In what are now lines 132 and 307-308, we referenced the California Pre-K Foundations as the preschool standards we used. Previously, the reference was in one place and not the other, so we added the clarification to both times the standards were mentioned for clarity. 

  • The statement on lines 169-171 is incorrect. The authors state that the MET project developed the Framework for Teaching measure. This is not accurate. FFT was developed by Danielson (2007). It was not developed by or for the MET project, though it was one of multiple measures used in the MET project.

Thank you for this correction. We have removed this specific reference and revised the section based on reviewer feedback to spend less space on each instrument reviewed (except the COEMET and Narrative, which were the most closely related to the EMC-PK2) to focus more on discussing the EMC-PK2.

  • I found the descriptions of the aspects of focus in sections 4 and 5 difficult to follow.

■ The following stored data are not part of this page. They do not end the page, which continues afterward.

/-- Marks a page saturated; the first time counts it (R131, R139). -/
def markSat (k : Nat) (s : State) : State :=
  let g := page s k
  if g.d.sat then s
  else
    let r := k / 32
    let x := talRod s r
    wrapEv x.satPages 1 0x0306 (le 1 r ++ le 1 3)
      (setTalRod (setPage s k { g with d := { g.d with sat := true } }) r { x with satPages := x.satPages.add 1, frSat := x.frSat + 1 })

/-- The coarse part of an increment (R112, R115). -/
def coarsePart (k delta : Nat) (s : State) : State :=
  let g := page s k
  let i := delta / 2 ^ g.d.b
  if i < g.d.o ∨ g.d.o + 2047 < i then s
  else
    let r := raise 4095 g.coarse (i - g.d.o)
    let s := setPage s k { g with coarse := r.1 }
    if r.2 then markSat k s else s

/-- The fine part of an increment (R112, R116). -/
def finePart (k delta : Nat) (s : State) : State :=
  let g := page s k
  match fineBin g.d.f delta g.d.win 0 with
  | none => s
  | some j =>
    let r := raise 16383 g.fine j
    let s := setPage s k { g with fine := r.1 }
    if r.2 then markSat k s else s

/-- One attribution (R112, R126, R128): its coarse part, and its fine part when the shot fills the fine windows; held
while the page's scout run is due or running. -/
def increment (c : Nat) (sh : Shot) (te : Nat) (s : State) : State :=
  let rod := c / 16
  let x := talRod s rod
  let s := setTalRod s rod { x with incs := x.incs + 1 }
  let delta := te - useStamp s sh
  match (ch s c).pts.find? (fun p => p.frame == sh.frame && p.line == sh.line && p.point == sh.point) with
  | none => s
  | some p =>
    match p.page with
    | none => s
    | some k =>
      let s := coarsePart k delta s
      let g := page s k
      let fills := decide (g.d.zoom ≠ 2) && (p.merged || decide (g.d.zoom = 1) || decide (g.seff < sh.nth))
      if fills = false then s
      else if g.scout = 1 ∨ g.scout = 2 then
        let x := talRod s rod
        setTalRod s rod { x with hold := x.hold ++ [{ page := k, delta := delta }] }
      else finePart k delta s

/-- The full coarse time and fine code of a 22-bit entry (R64): the latest one at or before `now` that has its C[15:0] and F. The engine
takes entries made before the instant it serves them, up to 65,536 cycles old. -/
def rebuild (now w : Nat) : Nat := now - (now + 2 ^ 22 - w % 2 ^ 22) % 2 ^ 22

/-- The first channel of a rod with a queued event, from local index `i` on, round-robin (R15). -/
def nextQueue (s : State) (rod i : Nat) : Option Nat :=
  ((List.range 16).map (fun j => 16 * rod + (i + j) % 16)).find? (fun c => decide ((ch s c).queue ≠ []))

/-- The engine takes the next queued event of its rod and applies its attributions (R15, R64 to R67, R112). -/
def tallyService (rod : Nat) (s : State) : State :=
  if 63 < rod then s
  else
    let x := talRod s rod
    match nextQueue s rod x.rr with
    | none => s
    | some c =>
      match (ch s c).queue with
      | [] => s
      | w :: rest =>
        let s := setTalRod (setCh s c { ch s c with queue := rest }) rod { x with rr := (c + 1) % 16 }
        let te := rebuild (s.dev - 1) w
        let cov := covering s c te
        let att := attributed s c te
        let s := irqOpen (25 + rod) (att.foldl (fun s sh => increment c sh te s) s)
        if att.length < cov.length then
          let y := ch s c
          wrapEv y.attrOver 1 0x0107 (le 2 c)
            (setCh s c { y with attrOver := y.attrOver.add 1, frAttr := y.frAttr.add (2 ^ 32 - 1) 1 })
        else s

/-! ### Points (R120 to R125, R129, R130) -/

/-- Placed starts of carry-forward in record order, overlaps skipped, at most four (R129). -/
def placeAll (f : Nat) : List Nat → List Nat → List Nat
  | [], acc => acc
  | st :: l, acc =>
    if acc.length < 4 ∧ acc.all (fun a => decide (a + 64 * 2 ^ f ≤ st) || decide (st + 64 * 2 ^ f ≤ a)) then
      placeAll f l (acc ++ [st])
    else placeAll f l acc

/-- Carry-forward start for a returned Δ_R (R129); W in coarse cycles. -/
def carryStart (w f dr : Nat) : Nat := min (dr / 2 ^ f * 2 ^ f - 32 * 2 ^ f) (w * 64 - 64 * 2 ^ f)

/-- The channel's latest point whose extraction completed before now (R82, R129). -/
def lastPoint (s : State) (c : Nat) : Option LastPt :=
  (tget [] s.ext.last c).find? (fun e => decide (e.done < s.dev))

/-- Opens a page for a point (R121, R122, R126, R129, R130). -/
def openPage (c : Nat) (sh : Shot) (s : State) : Page :=
  let w := gPar s sh.gen pChRangeWindow 0
  let carried := match lastPoint s c with
    | some e => if e.frame = sh.frame ∧ e.line = sh.line then e.rep else []
    | none => []
  let fb := decide (sh.zoom = 1) && carried.isEmpty
  let zoom := if fb then (if gPar s sh.gen pTallyCarryFallback 0 = 0 then 0 else 2) else sh.zoom
  let seff := if zoom = 0 then min (gPar s sh.gen pTallySurveyShots 0) (sh.n - 1) else 0
  let win := if zoom = 1 then placeAll sh.f (carried.map (carryStart w sh.f)) [] else []
  { st := 1
    d := { gen := sh.gen, frame := sh.frame, line := sh.line, point := sh.point, first := sh.stamp, last := sh.stamp
           b := sh.b, f := sh.f, o := sh.o, zoom := zoom, carryFb := fb, win := win }
    raw := sh.raw, seff := seff, lastPt := sh.point, lastLine := sh.line, points := 1, cellKey := sh.line * 65536 + sh.cell }

/-- Adds the point's first shot to its page. -/
def firstShot (k : Nat) (merged : Bool) (sh : Shot) (s : State) : State :=
  let g := page s k
  let fills := if merged then decide (g.d.zoom ≠ 2)
    else if g.d.zoom = 1 then true else if g.d.zoom = 2 then false else decide (g.seff < sh.nth)
  setPage s k { g with
    d := { g.d with shots := min 255 (g.d.shots + 1), last := sh.stamp, fineShots := min 255 (g.d.fineShots + b2n fills) } }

In particular, it seems that COEMET and Advanced Narrative were key to the development of EMC-PK2 but also met much of the criteria. Why were they not simply used and adapted? How were they used? I also found the amount of acronyms in these sections challenging to the readability of the manuscript. I suggest explaining more about the substance of the EMC-PK2, perhaps by providing examples. This relates to the broader goal of the manuscript, but I also wondered about how much design detail was needed. I wanted to better understand what was being measured (e.g., through IMA and POSTS).

 

An attempt to explain why neither of the tools were adopted or just revised was added to lines 199-210: “However, neither instrument on its own provided all the dimensions we believed were important to capturing coherence and high-quality mathematics instruction. For instance, we determined that to measure “subject matter coherence,” it was important to capture precise math content being observed that could be tied to grade level. We also found that the items related to “psychological connections” could be expanded to better capture child level math engagement. We also believed that a measure would benefit from more “moderators” of things that could prevent or facilitate the Coherence-3 domains. We also tried to avoid Likert-like scaling so typical of many observation measures (e.g., “None, Some, A Lot” Or “Disagree, Somewhat Agree, Agree”). Instead, we developed criterion referenced items with clear behavioral guidelines for each score point. Similar to the work of Agodini and colleagues [54], we developed several post-observation ratings of how smoothly the classroom ran and teacher tone.” We have also followed the reviewer suggestions to streamline some of the design details about the tool in section 4 and added guiding subheadings for clarity.

 

  • The four subscales presented (teacher responsiveness, student engagement, differentiation, and classroom atmosphere) are ultimately not all that different from scales in existing measures and it was not clear to me how they are unique to or specific to early childhood settings. If these are the main findings of the analysis, I suggest the authors do more to connect these claims to a broader argument and the literature. Indeed, the main claim that calm, well-organized classrooms may not have mathematical depth is one that underlies a number of hybrid observation instruments, which is why they measure these constructs together or why researchers layer mathematics-focused instruments together with more general instruments.

 

We now frame the manuscript with a stronger validity argument about the instrument and emphasize its benefits of being able to capture mathematics instructional quality in unique ways across pre-k through second grade classrooms in the discussion section. We have also added suggested descriptive analyses across grade levels to illustrate the value of the tool in showing differences in instructional quality in detailed ways.

 

  • I wondered how the authors dealt with items that did not load well onto factors. Do they substantively measure something important? (Big math idea connected activities for example seems important for early childhood mathematics where other research has shown that classrooms can contain time in mathematics lessons spent on non-mathematical activities such as cutting or coloring).

 

We now add some descriptive statistics about these items that did not load well onto factors because we do believe they may be measuring something important but that is distinct from other instructional subscales captured by the tool.

Reviewer 3 Report

Comments and Suggestions for Authors

This paper presents a classroom observational tool, the EMC-PK2, focused on capturing “coherent mathematics teaching and learning practices in preschool through second grade classrooms.”  The authors present sources of evidence of validity.  I appreciate the focus of the observational instrument on early childhood classrooms, a critical time for young children’s mathematical development, and there are some noted strengths of the article.  In the paragraphs that follow, I organize my review highlighting the strengths and suggesting areas for improvement.  While I number my comments, the comments are not numbered by order of priority to address.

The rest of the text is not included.